1. Pihak-Pihak yang Berakad
Rukun pertama dalam suatu akad adalah adanya pihak-pihak yang berakad. Pihak-pihak ini harus memenuhi beberapa syarat, seperti:
a. Kemampuan mental dan fisik: Pihak yang berakad harus berakal sehat dan mampu melakukan perbuatan hukum. Artinya, orang yang tidak sadar (misalnya orang gila) atau belum dewasa (anak-anak) tidak sah berakad.
b. Iradah (keinginan yang bebas dan sadar): Kedua belah pihak harus memberikan persetujuan secara sadar tanpa paksaan. Jika salah satu pihak dipaksa atau dalam keadaan tertekan, akad bisa batal.
c.
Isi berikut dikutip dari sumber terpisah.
-- ==== Sys2Proof/Machine/Tier.lean ====
section
/-! DEFINITION. The tier instructions (05 R130 to R144). -/

namespace Sys2Proof.Machine

/-- A tier instruction issues after its sequencer's stores are visible at dev (R131). -/
def tierIssue : M Unit := release .dev

/-- The permission fault of a reservation named wrongly: TVAL is the ID (R133, R135). -/
def resvFault (a : DWord) : Trap := { cause := 0x09, tval := a, estart := some 0 }

/-! Reservations (R133 to R135). -/

/-- Capacity reserved on a die (R116). -/
def State.reserved (s : State) (die : Nat) : Nat :=
  ((s.resvs.filter (fun x => x.1 / 1024 == die)).map (fun x => x.2.cap)).foldl (· + ·) 0

/-- Capacity that a tenant holds on a die. -/
def State.heldBy (s : State) (tenant die : Nat) : Nat :=
  ((s.resvs.filter (fun x => x.1 / 1024 == die && x.2.tenant == tenant)).map (fun x => x.2.cap)).foldl (· + ·) 0

/-- Pages of capacity that a die reserves at most (R116). -/
def dieCapacity : Nat := 1280

/-- Lines of one slice: 4 MiB (R2). -/
def sliceLines : Nat := 32768

/-- Lines that a slice keeps for ordinary caching: those that its share of the die's reserved pages leaves, 512 lines of each page spread
over 40 slices (R116, R147). -/
def State.sliceRoom (s : State) (h : Nat) : Nat := sliceLines - (512 * s.reserved (h / 40) + 39) / 40

/-- The leased lines of a slice. -/
def State.leasedIn (s : State) (h : Nat) : List Nat := (s.leasedHere.map (·.1)).filter (fun l => s.home (128 * l) == h)

/-- Those that it can write back: none of their words lost or an engine's, and no store there held back. -/
def State.backable (s : State) (h : Nat) : List Nat :=
  (s.leasedIn h).filter (fun l => (s.lineRec l).p == 0 && (s.lineRec l).e == 0 &&
    !s.cores.any (fun c => c.2.regq.any (fun p => p.word / 32 == l && s.claimHeld (.core c.1) p.word)))

/-- A leased line of a slice goes back to its lender, if one can (R441), its registered words recalled first. Which one is a free value
(log 102). -/
def lendBack (h : Nat) (s : State) : State :=
  let ls := s.backable h
  if ls = [] then s
  else
    let l := ls.getD (Config.evictedLine s.freeCtr % ls.length) 0
    let s := recallLine l (readyRange (128 * l) 128 { s with freeCtr := s.freeCtr + 1 })
    let data := s.mem.readBytes (128 * l) 128
    sendLineBack ((128 * l - leasedBase) / 2 ^ 47) l data
      { s with mem := s.mem.clear (128 * l) 128, leasedHere := NMap.erase s.leasedHere l }

/-- Room for one more leased line in its slice. -/
def makeLeaseRoom (line : Nat) (s : State) : State :=
  let h := s.home (128 * line)
  if (s.leasedIn h).length < s.sliceRoom h then s else lendBack h s

/-- A die's slices give up the leased lines that they have no room for since capacity was reserved there (R116). -/
def trimSlices (die : Nat) (s : State) : State :=
  (upFrom (40 * die) 40).foldl (fun s h =>
    (List.range ((s.leasedIn h).length - s.sliceRoom h)).foldl (fun s _ => lendBack h s) s) s

def State.freeResvs (s : State) (die : Nat) : List Nat :=
  (upFrom (1024 * die) 1024).filter (fun i => (NMap.get? s.resvs i).isNone)

/-- `resv.new` (R133). -/
def execResvNew (o : MArgs) (s : State) : Result :=
  execNext (do
    let cap := (← readS o.sa).toNat
    let limit := (← readS o.sb).toNat
    let cowbase := (← readS o.sc).toNat
    needWritable .scalar o.d
    tierIssue
    let s ← get
    let q ← mySeq
    let die := if o.imm.toNat % 8 = 4 then dieOf s.cur else o.imm.toNat % 8
    if limit = 0 || 2 ^ 26 < limit || limit < cap || limit < cowbase then writeLong o.d (BitVec.ofNat 64 (2 ^ 63 + 4))
    else if dieCapacity - s.reserved die < cap then writeLong o.d (BitVec.ofNat 64 (2 ^ 63 + 1))
    else if !q.priv && NMap.getD s.quotas (4 * q.tenant + die) 0 < s.heldBy q.tenant die + cap then
      writeLong o.d (BitVec.ofNat 64 (2 ^ 63 + 2))
    else
      match ← pickFree (s.freeResvs die) with
      | none => writeLong o.d (BitVec.ofNat 64 (2 ^ 63 + 3))
      | some id =>
        let r : Resv :=
          { cap := cap, limit := limit, cowbase := cowbase, ncow := cowbase, tenant := q.tenant,
            group := if q.priv || q.launch.isNone then none else some q.group }
        modify fun s => trimSlices die { s with resvs := NMap.set s.resvs id r }
        writeLong o.d (BitVec.ofNat 64 id)
        if o.mod.getLsbD 2 then modMe fun q => { q with resvid := BitVec.ofNat 64 (2 ^ 12 + id) }) s

/-- A reservation of a tenant. -/
def State.resvOf (s : State) (tenant : Nat) (a : DWord) : Option Resv :=
  if 4096 ≤ a.toNat then none else (NMap.get? s.resvs a.toNat).filter (fun r => r.tenant == tenant)

/-- `resv.use` (R133). -/
def execResvUse (o : MArgs) (s : State) : Result :=
  execNext (do
    let a ← readS o.sa
    tierIssue
    let q ← mySeq
    if a.getLsbD 63 then modMe fun q => { q with resvid := q.resvid &&& 0xFFF }
    else if ((← get).resvOf q.tenant a).isSome then modMe fun q => { q with resvid := 0x1000 ||| a }
    else stopTrap (resvFault a)) s

/-- `resv.quota`. -/
def execResvQuota (o : MArgs) (s : State) : Result :=
  execNext (do
    needSupervisor
    let t ← readS o.sa
    let n ← readS o.sb
    tierIssue
    modify fun s => { s with quotas := NMap.set s.quotas (4 * t.toNat + o.imm.toNat % 4) n.toNat }) s

/-- `resv.pool`. -/
def execResvPool (o : MArgs) (s : State) : Result :=
  execNext (do
    needSupervisor
    let a ← readS o.sa
    tierIssue
    if a.toNat % 64 ≠ 0 then stopTrap { cause := 0x0D, tval := a, estart := some 0 }
    modify fun s => s.modDie (o.imm.toNat % 4) fun d => { d with pool := a.toNat }) s

/-- The binding of a sequencer to a reservation cleared (R135). -/
def Seq.unbind (q : Seq) (id : Nat) : Seq :=
  if resvV q.resvid && resvId q.resvid == id then { q with resvid := q.resvid &&& 0xFFF } else q

/-- A command's or record's snapshot of its sequencer's RESVID. -/
def Ctx.unbind (c : Ctx) (id : Nat) : Ctx := if resvV c.resvid && resvId c.resvid == id then { c with resvid := c.resvid &&& 0xFFF } else c

/-- Every claim to a range of lines is gone, an engine's too, with the copies, links and stores there: only P stands (R135, R171; log 112).
Instructions that wait at words or cells there execute again from the start, and find their leaf not present. -/
def emptyRange (loc n : Nat) (s : State) : State :=
  let s := forgetLines loc n s
  let here (l : Nat) : Bool := decide (loc ≤ l) && decide (l < loc + n)
  let out (c : Core) : List Nat :=
    (c.waits.filter (fun w => here w.2.loc && !w.2.fired)).map (·.2.seq) ++ (c.cells.filter (fun w => here w.loc && w.got.isNone)).map (·.seq)
  let ns := (s.cores.map (fun x => out x.2)).flatten
  let s := { s with
    lines := (s.lines.map (fun x => if inRange loc n x.1 then (x.1, { p := x.2.p }) else x)).filter (fun x => x.2 != {})
    cores := NMap.mapVals s.cores (fun _ c =>
      { c with l1 := c.l1.filter (fun l => !inRange loc n l.1), regq := c.regq.filter (fun p => !inRange loc n (p.word / 32)),
               links := c.links.filter (fun l => !inRange loc n l.line) })
    mem := s.mem.clear loc n }
  ns.foldl (fun s m => (s.modCore (coreOf m) (·.dropWaits m)).modSeq m fun q => { q with wait := none }) s

/-- A reservation freed (R135): its pages discarded, every binding cleared, in running sequencers and saved contexts, and in what engine
commands and tile records keep of them. -/
def freeResv (id : Nat) (s : State) : State :=
  let s := emptyRange (unbackedLoc id 0 0) (2 ^ 42) s
  { s with resvs := NMap.erase s.resvs id, pageSlots := s.pageSlots.filter (fun x => x.1 / 2 ^ 26 != id), seqs := NMap.mapVals s.seqs (fun _ q => q.unbind id),
           saved := NMap.mapVals s.saved (fun _ x => { x with q := x.q.unbind id }),
           engines := NMap.mapVals s.engines (fun _ e => { e with ctx := e.ctx.unbind id }),
           tiles := NMap.mapVals s.tiles (fun _ r => { r with ctx := r.ctx.unbind id }) }

/-- `unresv`. -/
def execUnresv (o : MArgs) (s : State) : Result :=
  execNext (do
    let a ← readS o.sa
    tierIssue
    let q ← mySeq
    match (← get).resvOf q.tenant a with
    | none => stopTrap (resvFault a)
    | some _ => modify (freeResv a.toNat)) s

/-! Page loops (R132). -/

/-- One page of a tier instruction, page ESTART; the next turn goes on with the next page, and the last page sets ESTART := 0. Of
several misaligned VAs the first of the list is reported (`cfork`: the child's, log 113). -/
def pageLoop (n : DWord) (bases : List DWord) (f : Nat → M Unit) : M Cont := do
  if n ≠ 0 then
    match bases.find? (fun v => v.toNat % 65536 != 0) with
    | some v => stopTrap { cause := 0x0D, tval := v, estart := some 0 }
    | none => pure ()
  let k := (← mySeq).estart.toNat
  let pages := Min.min n.toNat (2 ^ 40)
  if k < pages then atElement k (allOrWait (f k))
  if k + 1 < pages then
    modMe fun q => { q with estart := BitVec.ofNat 40 (k + 1) }
    return .again
  clearEstart
  return .next

/-- Page k of a VA. -/
def pageVa (a : DWord) (k : Nat) : Nat := (a.toNat + 65536 * k) % 2 ^ 56

/-- The leaf of a page as its entry now stands, checked as an access of the kind (R132). -/
def pageLeaf (c : Ctx) (kind va k : Nat) : M Leaf := do
  currentLeaf c .l1 kind va 65536 k .none (← checkLeaf c .l1 kind va 65536 k .none)

/-- A page of a reservation discarded (R136). -/
def discardPage (resv page : Nat) (s : State) : State := unmaterialise resv page s

/-- `disc` (R136). -/
def execDisc (o : MArgs) (s : State) : Result :=
  execSeq (do
    let a ← readS o.sa
    let n ← readS o.sb
    tierIssue
    let c ← myCtx
    pageLoop n [a] fun k => do
      let l ← pageLeaf c kRmw (pageVa a k) k
      if l.pte.kind == 3 then modify (discardPage (l.pte.frame / 2 ^ 26) (l.pte.frame % 2 ^ 26))) s

/-- The lines of a page moved to another index (R137): registered words come home, the target page takes its slot, the lines and an
engine's claims to them go there, and the source page gives up its slot. A page moved to its own place stays (log 37). -/
def movePage (r i t j : Nat) (s : State) : State :=
  if r = t && i = j then s
  else
    let src := unbackedLoc r i 0
    let dst := unbackedLoc t j 0
    let from' := i ∈ (NMap.getD s.resvs r {}).pages
    let to' := j ∈ (NMap.getD s.resvs t {}).pages
    let s := readyRange src 65536 s
    let cells := if from' then s.rangeUnder .none src 65536 else []
    let s := if from' && !to' then materialise t j s else s
    let s := forgetLines dst 65536 s
    let s := overwritten dst 65536 { s with mem := (s.mem.clear dst 65536).writeCells dst cells }
    let s := moveLines src dst 65536 0 .none (forgetLines src 65536 s)
    redirectEngines src { loc := dst } (if from' then unmaterialise r i s else s)

/-- `umig` (R137). -/
def execUmig (o : MArgs) (s : State) : Result :=
  execSeq (do
    let a ← readS o.sa
    let n ← readS o.sb
    let t ← readS o.sc
    tierIssue
    let c ← myCtx
    pageLoop n [a] fun k => do
      let va := pageVa a k
      let l ← pageLeaf c kRmw va k
      match (← get).resvOf c.tenant t with
      | none => stopTrap (xtrap 0x09 l.level kRmw va k)
      | some target =>
        if l.pte.kind != 3 then stopTrap (xtrap 0x09 l.level kRmw va k)
        let r := l.pte.frame / 2 ^ 26
        let i := l.pte.frame % 2 ^ 26
        if target.limit ≤ i then stopTrap (xtrap 0x0A l.level kRmw va k)
        if i ∈ (NMap.getD (← get).resvs r {}).pages && !(i ∈ target.pages) && target.cap ≤ target.pages.length then
          stopTrap (xtrap 0x13 l.level kRmw va k)
        let src := unbackedLoc r i 0
        modify (readyRange src 65536)
        checkLines src 65536 false l.level kRmw va k (pure ())
        modify (movePage r i t.toNat i)
        modify (rewriteLeaf c l va (l.pte.retarget 3 (t.toNat * 2 ^ 26 + i) false))) s

/-- A frame for late assignment from the pool of a reservation's die (R118). -/
def promote (c : Ctx) (l : Leaf) (kind va k : Nat) : M Unit := do
  if !(← framePage c l kind va k) then stopTrap (xtrap 0x13 l.level kind va k)

/-- `promo` (R138). -/
def execPromo (o : MArgs) (s : State) : Result :=
  execSeq (do
    let a ← readS o.sa
    let n ← readS o.sb
    tierIssue
    let c ← myCtx
    pageLoop n [a] fun k => do
      let va := pageVa a k
      let l ← pageLeaf c kRmw va k
      if l.pte.kind == 3 then
        if !l.pte.lf then stopTrap (xtrap 0x09 l.level kRmw va k)
        promote c l kRmw va k) s

/-! cfork (R139). -/

/-- A field of n bits at lo replaced. -/
def Pte.setField (p : Pte) (lo n v : Nat) : Pte :=
  (p &&& ~~~(BitVec.ofNat 128 ((2 ^ n - 1) * 2 ^ lo))) ||| BitVec.ofNat 128 (v % 2 ^ n * 2 ^ lo)

/-- The child's leaf: copy-on-write shared, with the parent's FRAME, FMT, GEO and KEY. -/
def Pte.childOf (c p : Pte) : Pte :=
  ((((c.setField 1 3 4).setField 36 38 p.frame).setField 16 5 p.fmt).setField 21 2 p.geo).setField 25 11 p.key

/-- `cfork`. -/
def execCfork (o : MArgs) (s : State) : Result :=
  execSeq (do
    let a ← readS o.sa
    let b ← readS o.sb
    let n ← readS o.sc
    tierIssue
    let c ← myCtx
    pageLoop n [a, b] fun k => do
      let pva := pageVa b k
      let cva := pageVa a k
      let p ← pageLeaf c kRead pva k
      let ch ← pageLeaf c kWrite cva k
      if p.level != 3 then stopTrap (xtrap 0x09 p.level kRead pva k)
      if ch.level != 3 then stopTrap (xtrap 0x09 ch.level kWrite cva k)
      if p.pte.kind == 3 then
        if p.pte.lf then promote c p kRead pva k else stopTrap (xtrap 0x09 p.level kRead pva k)
      let late := p.pte.kind == 3
      let p ← if late then pageLeaf c kRead pva k else pure p
      let ch ← if late then pageLeaf c kWrite cva k else pure ch
      if (p.pte.kind != 1 && p.pte.kind != 4) || p.pte.ic then stopTrap (xtrap 0x09 p.level kRead pva k)
      if p.pte.scf != 0 then stopTrap (xtrap 0x0E p.level kRead pva k)
      if ch.pte.kind != 3 then stopTrap (xtrap 0x09 ch.level kWrite cva k)
      modify (discardPage (ch.pte.frame / 2 ^ 26) (ch.pte.frame % 2 ^ 26))
      modify (rewriteLeaf c ch cva (ch.pte.childOf p.pte))
      modify (rewriteLeaf c p pva (p.pte.setField 1 3 4))) s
Kepemilikan atau hak atas objek akad: Pihak yang terlibat juga harus memiliki hak untuk melakukan transaksi terhadap objek akad tersebut. Misalnya, seseorang yang menjual barang yang bukan miliknya tidak sah melakukan jual beli.
Jika kedua pihak telah memenuhi syarat-syarat ini, maka rukun pihak-pihak yang berakad dapat dikatakan sudah terpenuhi.
2. Objek Akad
Rukun selanjutnya adalah objek akad. Objek akad harus jelas dan dapat diserahterimakan, baik berupa barang, jasa, atau hak tertentu. Agar objek akad sesuai dengan syariah, ada beberapa hal yang perlu diperhatikan:
a. Halal: Objek yang diperjualbelikan atau menjadi bagian dari akad harus halal menurut hukum Islam. Misalnya, menjual barang haram seperti alkohol atau daging babi jelas tidak sah.
b. Jelas dan pasti: Objek akad harus jelas dan tidak menimbulkan keraguan. Dalam jual beli, misalnya, barang yang dijual harus teridentifikasi dengan baik, baik secara fisik maupun karakteristiknya.
c. Bukan objek yang tidak dapat dimiliki atau tidak dapat diserahkan: Objek akad harus sesuatu yang bisa dimiliki atau diserahkan kepada pihak lain. Sehingga, akad atas barang yang tidak bisa diserahkan secara fisik (misalnya benda yang sudah hilang) tidak sah.
Jika objek akad memenuhi kriteria ini, maka akad tersebut sudah memenuhi syarat dari sisi objek.
3. Ijab dan Qabul
Rukun ketiga yang tidak kalah penting adalah ijab dan qabul. Ijab adalah pernyataan penawaran atau pemberian yang dilakukan oleh salah satu pihak, sementara qabul adalah penerimaan atau persetujuan yang diberikan oleh pihak lainnya. Agar ijab dan qabul sah dalam perspektif syariah, ada beberapa hal yang perlu diperhatikan:
a. Kesepakatan yang jelas: Ijab dan qabul harus menunjukkan adanya kesepakatan yang jelas antara kedua belah pihak mengenai syarat-syarat transaksi. Jika ada ketidakjelasan, maka akad tersebut bisa batal atau menjadi tidak sah.
b. Berlangsung dalam waktu yang bersamaan: Dalam transaksi, ijab dan qabul harus dilakukan dalam waktu yang bersamaan, tidak ada jeda waktu yang terlalu lama antara keduanya. Jika ada waktu yang terlalu panjang antara keduanya, bisa jadi dianggap batal.
c. Tidak ada unsur paksaan: Kedua pihak harus memberikan ijab dan qabul dengan sukarela dan tanpa ada unsur tekanan atau pemaksaan dari pihak mana pun.
Jika ijab dan qabul dilakukan dengan syarat-syarat tersebut, maka rukun ini sudah terpenuhi dengan sah.